Normally, Chick-fil-A sponsors a pair of games in Atlanta to kick off the college football season. Duke and Alabama played in one of them at the start of last season.

This year, however, Stokan decided to bite off a little bit more. For the first time, there are three Chick-fil-A Kickoff games scheduled. One of them will match UNC and Auburn. West Virginia vs. Florida State and Georgia vs. Virginia are the others. Unfortunately for Stokan and his staff trying to plan the events, they chose to push themselves in a year when the coronavirus has scrambled all attempts to plan anything.

“My staff thought I was nuts scheduling three games in a week, which has never been done in college football history — 151 years,” Stokan, a former basketball walk-on at NC State, said. “And then to have COVID-19 get on top of that, it’s led itself to some interesting work.”

It’s also led to some uncertain work. As Stokan said, the conferences will let everyone, including him, know their plans for the upcoming season in a week or two, which will obviously have a major impact on the marquee interconference matchups he’s planning.

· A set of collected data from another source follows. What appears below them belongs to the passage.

-- ==== Sys2Proof/Machine/Sram.lean ====
section
/-!
DEFINITION. Machine/Sram.lean: LD and ST with the outcome of the SEC-DED code over the words they read (R450, R490; log 80).
-/
namespace Sys2Proof.Machine

/-- An uncorrectable word in the register file or core memory of a physical core: counted and raised; a second one within KAT_WINDOW
fences the core, cause 4 (R450). The access has failed already. -/
def State.sramLost (s : State) (p : Nat) : State :=
  let k := mapGet {} s.rep.kats p
  let recent := match k.sram with
    | some t => decide (s.now < t + s.dv (dkey 0x7000 0x05) * hour)
    | none => false
  let n := s.logOf p
  let t := (s.count (dkey 0x7000 0x08)).raiseAs Ev.sramUncorrectable 0 p Code.uncorrectable 0 (details [0, 0, 0, n])
  let t := t.updKat p (fun k => { k with sram := some s.now })
  if recent then t.fenceCore p 4 else t

/-- An access of a group under its outcome. With no active lane it reads nothing. A lost word fails it: the group faults at the
access of its lowest lane. -/
def Iss.checked (i : Iss) (w : IWord) (ecc : Ecc) (body : Iss → State) : State :=
  if i.act = 0 then i.retire i.grp
  else
    let i := { i with s := i.s.sramFixed ecc.fixed }
    if ecc.lost then (i.fault Code.uncorrectable (lsAddr w i.grp (lowestLane i.act))).sramLost (i.s.physAny i.core)
    else body i

/-- LD (R490). -/
def execLd (g : GRef) (w : IWord) (ecc : Ecc) (s : State) : Res := issue s g w (ldLegal w) (fun i => i.checked w ecc (Iss.load w))

/-- ST (R490). -/
def execSt (g : GRef) (w : IWord) (ecc : Ecc) (s : State) : Res := issue s g w (stLegal w) (fun i => i.checked w ecc (Iss.store w))

end Sys2Proof.Machine
end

“Our contingencies have contingencies,” he said. “We have modeled different scenarios, put in different protocols, deleted some things we ordinarily would do. So there’s a bunch of things — obviously, the tickets and the budget, there’s impact. Then there’s impacts as to what the field will look like with respect to people on the field. Will we have cheerleaders? Will we allow bands? How will people enter the stadium? We’ve modeled different capacities of 25, 30 and 50 percent, which has trickle-down ramifications to the budget and then the payout.”

Kickoff is less than two months away and virtually nothing is decided, including whether this has all been a wasted effort.

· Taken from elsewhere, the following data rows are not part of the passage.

-- ==== Sys2Proof/Machine/Contexts.lean ====
section
/-!
DEFINITION. Machine/Contexts.lean: the commands on contexts, forced stops, timeouts, resets of functions and groves, and the TDISP
states of a function (R346, R349 to R352, R355 to R357, R366, R378).
-/
namespace Sys2Proof.Machine

/-! Forced stops. -/

/-- A running command is stopped with a code: a launch is torn down (R348), a step and an exchange end as their chapters say (R181, R323),
a bulk command at its unit boundary, a SNAPSHOT with its chunks (R350). -/
def State.stopCmd (s : State) (ctx ring : Nat) (c : Cmd) (code : Status) : State :=
  let opc := cOpc c.img
  let drop := (s.dropWork c.id).closeFor c.id
  if opc = 0x10 then
    match s.launch? c.launch with
    | some l => (s.failLaunch l.id code 0 0 l.code).updCmd ctx ring (fun c => { c with tearing := true })
    | none => drop.complete ctx ring c code 0 0 (65535 * 2 ^ 224)
  else if opc = 0x41 then
    match s.alder.steps.find? (fun o => o.key == 8 * ctx + ring) with
    | some o => (s.dropWork c.id).stepEnd { o with st := code } (code == Code.tornDown)
    | none => drop.complete ctx ring c code 0 0 0
  else if opc = 0x40 then
    match mapFind s.exch ctx with
    | some e =>
      if c.stage = 0 then drop.complete ctx ring c code 0 0 0
      else if code = Code.tornDown then
        drop.exchEnd ctx ring e.blk (some (code, none)) (if xGather e.blk then e.agDone else e.rsDone) e.checked e.cnt
      else (s.exchFail ctx code none true).exchPump ctx
    | none => drop.complete ctx ring c code 0 0 0
  else if opc = 0x51 then drop.complete ctx ring c code 0 0 (c.snapBody (some (((snapAt c.ents c.aux 0).map (fun e => e.2.1)).getD 0)))
  else drop.complete ctx ring c code c.aux 0 0

/-- A forced stop has reached the launches of a context. -/
def State.markForced (s : State) (c : Nat) : State :=
  { s with launches := s.launches.map (fun (l : Launch) => if l.ctx = c then { l with forced := some s.now } else l) }
/-- Every running command of a context is stopped (R352); vector 1 tells it, where no quiesce has (R336). -/
def State.forcedStop (s : State) (c : Nat) (code : Status) : State :=
  let s := (if (s.ctx c).st = 3 then s else s.msix c 1).markForced c
  (List.range 8).foldl (fun (t : State) r =>
    match (t.ring c r).cur with
    | some k => if k.tearing then t else t.stopCmd c r k code
    | none => t) (s.count (dkey 0x7080 0x04))

/-- Does a context run nothing any more? -/
def State.quiet (s : State) (c : Nat) : Bool :=
  !((s.ringsOf c).sq.any (fun e => e.2.cur.isSome)) && !(s.launches.any (fun l => l.ctx == c)) && (mapFind s.exch c).isNone
/-- Are its accesses of its own all done (R193)? -/
def State.accessing (s : State) (c : Nat) : Bool := s.reqs.any (fun r => r.inRange c 0 (2 ^ 64))

/-- When a quiesce that begins now exceeds QUIESCE_TIMEOUT (R346). -/
def State.quiesceEnd (s : State) : Nat := s.now + ms * s.dv (dkey 0x8000 0x03)
/-- A quiesce begins: fetching stops (R351); a locked or running TDI enters ERROR (Table 14.6). -/
def State.beginQuiesce (s : State) (c : Nat) : State :=
  (s.updCtx c (fun x => { x with st := 3, quiesceBy := s.quiesceEnd + 1, tdi := if x.tdi = 1 ∨ x.tdi = 2 then 3 else x.tdi })).msix c 1
/-- A quiesce ends when nothing runs: the groves are switched out, the context is suspended (R351 step 4). -/
def State.settle (s : State) (c : Nat) : State :=
  if (s.ctx c).st = 3 ∧ s.quiet c ∧ !(s.switching c) then (s.switchOut c).updCtx c (fun x => { x with st := 2, quiesceBy := 0 }) else s

/-! Context commands. -/

/-- The context a context command names. -/
def aTarget (i : Nat) : Nat := targetOf 4096 i

/-- The reasons a placement is refused (R356, R358, R208). -/
def State.placeReasons (s : State) (ctx v : Nat) : List (Bool × Status × Nat) :=
  [(s.placeConflict v, Code.partitionConflict, 6), (!(s.placeConflict v) && (s.placeCtx ctx v).isNone, Code.saveAreaFull, 0)]

/-- CTX_CREATE (R356): its ID in ARG0, its placement in ARG1. A new provisioning key pair is drawn (R374). -/
def execCtxCreate (ctx : Fin 4097) (ring : Fin 8) (s : State) : Res :=
  ringCmdChecked s ctx.val ring.val 0x60
    (fun c => [(s.perDie == 0, Code.gradeInvalid, 0),
      (bitAt c.img 12 || (s.ctx (bits (cArg0 c.img) 0 12)).st != 0, Code.contextState, 0)] ++
      s.placeReasons (bits (cArg0 c.img) 0 12) (cArg1 c.img))
    (fun c =>
      let t := bits (cArg0 c.img) 0 12
      let k := s.freeVal (2 ^ 384)
      let u := s.drawn.setCtx t { st := 1, provKey := some (k, Config.pubKey k), busMaster := (s.ctx t).busMaster }
      let u := { u with dict := u.dict.filter (fun e => decide (e.1 / 256 ≠ 0x9000 + t)) }
      ((u.placeCtx t (cArg1 c.img)).getD u).okCmd 4096 ring.val c t)

/-- CTX_RESUME (R355, R357). -/
def execCtxResume (ctx : Fin 4097) (ring : Fin 8) (s : State) : Res :=
  ringCmdChecked s ctx.val ring.val 0x63
    (fun c =>
      let x := s.ctx (aTarget c.img)
      let unplaced := x.groves == 0
      [(!(x.st == 2 || (x.st == 1 && unplaced)), Code.contextState, 0),
       (unplaced && plGroves (cArg1 c.img) != 0 && s.perDie == 0, Code.gradeInvalid, 0)] ++ (if unplaced then s.placeReasons (aTarget c.img) (cArg1 c.img) else []))
    (fun c =>
      let t := aTarget c.img
      let u := s.updCtx t (fun x => { x with st := 1 })
      let u := if (s.ctx t).groves = 0 then (u.placeCtx t (cArg1 c.img)).getD u
        else { u with parts := u.parts.map (fun e =>
          if e.2.members.contains t ∧ e.2.resident = nobody ∧ e.2.toCtx.isNone then (e.1, { e.2 with resident := t, begun := s.now }) else e) }
      u.okCmd 4096 ring.val c 0)

/-- CTX_SUSPEND of a tenant context goes on: a release follows the quiesce (R351, R357). -/
def State.suspendGo (s : State) (ring : Nat) (c : Cmd) : State :=
  let t := aTarget c.img
  let s := s.settle t
  if (s.ctx t).st = 0 ∨ (s.ctx t).st = 4 then s.complete 4096 ring c Code.tornDown 0 0 0
  else if (s.ctx t).st = 2 then
    if bitAt (cFlags c.img) 0 ∧ (s.ctx t).groves ≠ 0 then
      (if s.switching t then s else (s.unplace t).okCmd 4096 ring c 0)
    else s.okCmd 4096 ring c 0
  else s
/-- Launches of the administrative context that hold cores. -/
def State.adminRuns (s : State) : Bool := s.launches.any (fun l => l.ctx == 4096 && !l.cores.isEmpty)
/-- CTX_SUSPEND with ADMT = 1 (R355): its launches quiesce, its placement is released; it stays active, its rings fetching. -/
def State.suspendAdmin (s : State) (ring : Nat) (c : Cmd) : State :=
  if s.adminRuns || s.switching 4096 then s
  else ((if (s.ctx 4096).groves = 0 then s else s.unplace 4096).updCtx 4096 (fun x => { x with quiesceBy := 0 })).okCmd 4096 ring c 0

/-- CTX_SUSPEND (R351, R355, R357). -/
def execCtxSuspend (ctx : Fin 4097) (ring : Fin 8) (s : State) : Res :=
  ringRow s ctx.val ring.val 0x62
    (fun c =>
      let x := s.ctx (aTarget c.img)
      [(if aTarget c.img = 4096 then !(bitAt (cFlags c.img) 0) else x.st != 1 && x.st != 2, Code.contextState, 0)])
    (fun c =>
      let t := aTarget c.img
      let u := if c.stage = 0 then s.updCmd 4096 ring.val (fun c => { c with stage := 1 }) else s
      let first := c.stage == 0
      let c := { c with stage := 1 }
      if t = 4096 then
        (if first then u.updCtx 4096 (fun x => { x with quiesceBy := s.quiesceEnd + 1 }) else u).suspendAdmin ring.val c
      else (if first && (s.ctx t).st == 1 then u.beginQuiesce t else u).suspendGo ring.val c)

/-- Every link that held a context's key rekeys (R375); its packets that are in no flit yet are discarded (Table 10.9). A packet whose first
slots have been sent is sent to its end under its key. -/
def State.dropCtxKeys (s : State) (t : Nat) : State :=
  let mine := fun (k : TxPkt) => k.first && (k.key == t + 1 || (match s.req? k.req with | some r => r.ctx == t && k.req != 0 | none => false))
  let drop := fun (p : Port) => { p with
    ctxKeys := p.ctxKeys.filter (fun k => k != t), rkDue := p.rkDue || p.ctxKeys.contains t, offers := mapErase p.offers t
    txq := p.txq.filter (fun k => !(mine k)) }
  let rest := fun (p : Nat) (x : Port) => if x.txq.any (fun k => !k.first && k.key == t + 1) then s.ctxKey36 p t x.txEp true else x.tail
  { s with ports := s.ports.map (fun e => (e.1, { drop e.2 with tail := rest e.1 e.2 })) }
/-- What a destroyed context held is erased and released (R366 steps 1 to 3): keys, secret and provisioning key, translations, granules,
save areas and images; every link that held its key rekeys (R375). -/
def State.releaseCtx (s : State) (t : Nat) : State :=
  let x := s.ctx t
  let s := if x.groves = 0 then s.dropSaves t else s.unplace t
  let s := s.removeLeaves t 0 (2 ^ 48)
  let s := x.tables.foldl (fun (u : State) e => u.scrubRange e.2 1) s
  let drop := fun (g : Gw) => { g with streams := g.streams.filter (fun f => f.ctx != t)
                                       rstreams := g.rstreams.filter (fun r => r.key / 1048576 != t) }
  let s := (s.dropCtxKeys t).denyWaiting t
  let s := (List.range 4).foldl (fun (u : State) g =>
    ((u.gw g).streams.filter (fun f => f.ctx == t)).foldl (fun (v : State) f => v.closeFrame g f) u) s
  let s := { s with gws := s.gws.map (fun (e : Nat × Gw) => (e.1, drop e.2)) }
  (s.updCtx t (fun x => { x with tables := [], secret := none, provKey := none, binds := [], epochs := [] })).dropTags (fun k => k.ctx == t)
/-- Granules of this device a context held before its release. -/
def State.heldGranules (s : State) (t : Nat) : List Nat :=
  let x := s.ctx t
  x.tables.map Prod.snd ++ (s.saves.filter (fun r => r.1 == t)).flatMap (fun r => r.2.2) ++
    ((s.owner.filter (fun e => e.2.ctx == t && !e.2.adm && (e.2.state == 1 || e.2.state == 2))).map Prod.fst)

/-- CTX_DESTROY (R352, R366, Table 14.11): a forced stop at once, unfetched commands end with TORN_DOWN as they are fetched, then release;
the context stays in state 4 until its last granule is scrubbed. -/
def execCtxDestroy (ctx : Fin 4097) (ring : Fin 8) (s : State) : Res :=
  ringRow s ctx.val ring.val 0x61
    (fun c => [(aTarget c.img == 4096 || (s.ctx (aTarget c.img)).st == 0 || (s.ctx (aTarget c.img)).st == 4, Code.contextState, 0)])
    (fun c =>
      let t := aTarget c.img
      if s.switching t then s
      else
        let u := if c.stage = 0 then
            ((s.updCmd 4096 ring.val (fun c => { c with stage := 1 })).updCtx t (fun x => { x with st := 4 })).forcedStop t Code.tornDown
          else s
        let c := { c with stage := 1 }
        let left := (u.ringsOf t).sq.any (fun e => ctlEn e.2.ctrl && e.2.head != e.2.tail)
        if !(u.quiet t) || left || u.accessing t then u
        else
          let gs := u.heldGranules t
          (((u.releaseCtx t).updCtx t (fun x => { x with scrub := gs })).okCmd 4096 ring.val c 0).freeIfDone t)

/-! Timeouts and resets. -/

/-- Does a command wait where its timeout does not run: for a placement (R357), or switched out (R359)? -/
def State.stalled (s : State) (ctx : Nat) (c : Cmd) : Bool :=
  if (s.ctx ctx).groves = 0 then needsCores (cOpc c.img) && c.aux == 0 && c.stage ≤ 1 else !(s.onCores ctx)

/-- Timeout of a command in ms: WAIT has its own, where it is not 0 (R340, R346). -/
def Cmd.timeout (c : Cmd) : Nat := if cOpc c.img = 0x03 ∧ bits (cArg0 c.img) 32 32 ≠ 0 then bits (cArg0 c.img) 32 32 else c.limit

/-- COMMAND_TIMEOUT_EXPIRY (R346, R350): for every command but LAUNCH, its timeout after its last progress, pauses not counted. -/
def execCommandTimeoutExpiry (ctx : Fin 4097) (ring : Fin 8) (s : State) : Res :=
  if !s.running then .next s
  else match (s.ring ctx.val ring.val).cur with
  | none => .next s
  | some c =>
    if cOpc c.img = 0x10 ∨ c.tearing ∨ s.stalled ctx.val c ∨ s.past c.prog (ms * c.timeout) = false then .next s
    else .next (s.stopCmd ctx.val ring.val c Code.commandTimeout)

/-- QUIESCE_TIMEOUT_EXPIRY (R349, R351 step 3, R352): a quiesce, or a teardown, has exceeded QUIESCE_TIMEOUT. -/
def execQuiesceTimeoutExpiry (ctx : Fin 4097) (s : State) : Res :=
  let c := ctx.val
  let x := s.ctx c
  let due := x.quiesceBy != 0 && decide (x.quiesceBy ≤ s.now + 1)
  if !s.running then .next s
  else if (x.st == 3 && due) || s.launches.any (fun l => l.ctx == c && l.fallen && decide (l.fellBy ≤ s.now)) then
    .next ((if s.quiet c then s else s.forcedStop c Code.quiesceForced).settle c)
  else if c = 4096 ∧ due ∧ s.adminRuns then
    let s := (s.count (dkey 0x7080 0x04)).markForced 4096
    .next ((s.launches.filter (fun l => l.ctx == 4096 && !l.cores.isEmpty)).foldl (fun (t : State) l =>
      t.failLaunch l.id Code.quiesceForced 0 0 l.code) s)
  else .next s

/-- GROVE_RESET (R352): a grove on which a launch still holds cores 1 ms after its forced stop is reset; a core that fails to reset is fenced, and its work
ends with CORE_FENCED. -/
def execGroveReset (grove : Fin 72) (failed : List (Fin 576)) (s : State) : Res :=
  let cs := (List.range 8).map (fun k => 8 * grove.val + k)
  let late := fun (l : Launch) => l.fallen && (l.forced.map (fun t => s.past t ms)).getD false
  let hit := s.launches.filter (fun l => late l && l.cores.any cs.contains)
  if !s.running || hit.isEmpty then .next s
  else
    let s := cs.foldl (fun (t : State) n => t.dropCore n) s
    let s := (s.count (dkey 0x7080 0x05)).raise Ev.groveReset (s.groveDie grove.val)
    let bad := cs.filter (fun n => failed.any (fun f => f.val == n))
    .next (bad.foldl (fun (t : State) n =>
      match t.physOf n with
      | some p => (hit.foldl (fun (u : State) l => u.updLaunch l.id (fun l =>
          if l.cores.contains n then { l with st := Code.coreFenced } else l)) t).fenceCore p 3
      | none => t) s)

/-- FLR (R351, Table 14.6): the function's context quiesces at once and is left suspended. -/
def execFlr (vf : Fin 4096) (s : State) : Res :=
  let c := vf.val
  if !s.running then .next s
  else
    let s := s.updCtx c (fun x => { x with busMaster := false, tdi := if x.tdi = 1 ∨ x.tdi = 2 then 3 else x.tdi })
    let st := (s.ctx c).st
    if st = 1 ∨ st = 3 then .next (((if st = 1 then s.beginQuiesce c else s).forcedStop c Code.quiesceForced).settle c) else .next s

/-! TDISP (Table 14.6). -/

/-- LOCK_INTERFACE: over the SPDM session (R378), from CONFIG_UNLOCKED. -/
def execLockInterface (vf : Fin 4096) (stream : Nat) (s : State) : Res :=
  if s.running && s.mgmt.spdm && (s.ctx vf.val).tdi == 0 && s.ctxLive vf.val then
    .next (s.updCtx vf.val (fun x => { x with tdi := 1, stream := stream }))
  else .next s
/-- START_INTERFACE: a locked TDI runs. -/
def execStartInterface (vf : Fin 4096) (s : State) : Res :=
  if s.running && s.mgmt.spdm && (s.ctx vf.val).tdi == 1 then .next (s.updCtx vf.val (fun x => { x with tdi := 2 })) else .next s
/-- STOP_INTERFACE: from any state; pages released and scrubbed, keys, secret and measurement erased, DEBUGGED cleared. -/
def execStopInterface (vf : Fin 4096) (s : State) : Res :=
  let c := vf.val
  if !(s.running && s.mgmt.spdm && s.ctxLive c) then .next s
  else
    let gs := (s.ctx c).tables
    let s := (((gs.foldl (fun (u : State) e => u.scrubRange e.2 1) (s.removeLeaves c 0 (2 ^ 48))).dropCtxKeys c)).dropTags (fun k => k.ctx == c)
    .next (s.updCtx c (fun x => { x with
      tdi := 0, stream := 0, tables := [], secret := none, provKey := none, mctx := 0, codeCount := 0, locked := [], measured := []
      debugged := false, binds := [] }))
/-- TDI_ERROR: a TLP outside the bound stream; the context quiesces (R351). -/
def execTdiError (vf : Fin 4096) (s : State) : Res :=
  let c := vf.val
  if !s.running || ((s.ctx c).tdi != 1 && (s.ctx c).tdi != 2) then .next s
  else if (s.ctx c).st = 1 then .next ((s.beginQuiesce c).settle c)
  else .next (s.updCtx c (fun x => { x with tdi := 3 }))

end Sys2Proof.Machine
end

“There’s increased costs of potentially masks for everyone that attends the games,” he said. “So there’s a myriad of things and all with the hope that in late July, the Big 12, ACC and SEC decide to play more than just conference games, because if they decide to just play conference games, then all that work is for naught. Because we won’t be able to put on the Chick-fil-A Kickoff games.”

There’s also the possibility that the conferences decide to push the start of the season into October or later. Should that happen, Stokan envisions the Chick-fil-A games taking place. They’ll just need to fit into the schedules of the other Mercedes-Benz Stadium tenants. That means they may not actually be kickoff games anymore but rather mid- or late-season contests.

“We don’t know what the conferences are going to do,” Stokan said. “If they pushed back, would they start with conference games or the nonconference games? We just don’t know. That’s one of the things you build contingencies on contingencies. If they go in this direction, we have to do this. So we’re waiting until the end of July. Once we know, we can pull off whatever model we have to pull off.”

Still, Stokan is confident that we’ll have football — perhaps delayed — in the fall and that his three games will all be played. He also is confident that the teams and conferences involved still have the appetite to play those games.

“I think all three conferences, in our conversations with them, they’d like to play the full schedule of 12 games,” he said. “They’re also aware though that they may not be able to do that, due to potential testing issues or wanting some flexibility that if a (conference) game gets canceled, to have an open date to play that game.”

In the meantime, Stokan and the rest of his Peach Bowl staff are planning and waiting, the tail on the dog, hoping they get the opportunity to wag in front of the nation — three times in eight days.

“We just don’t know,” he said. “So we’ll wait.”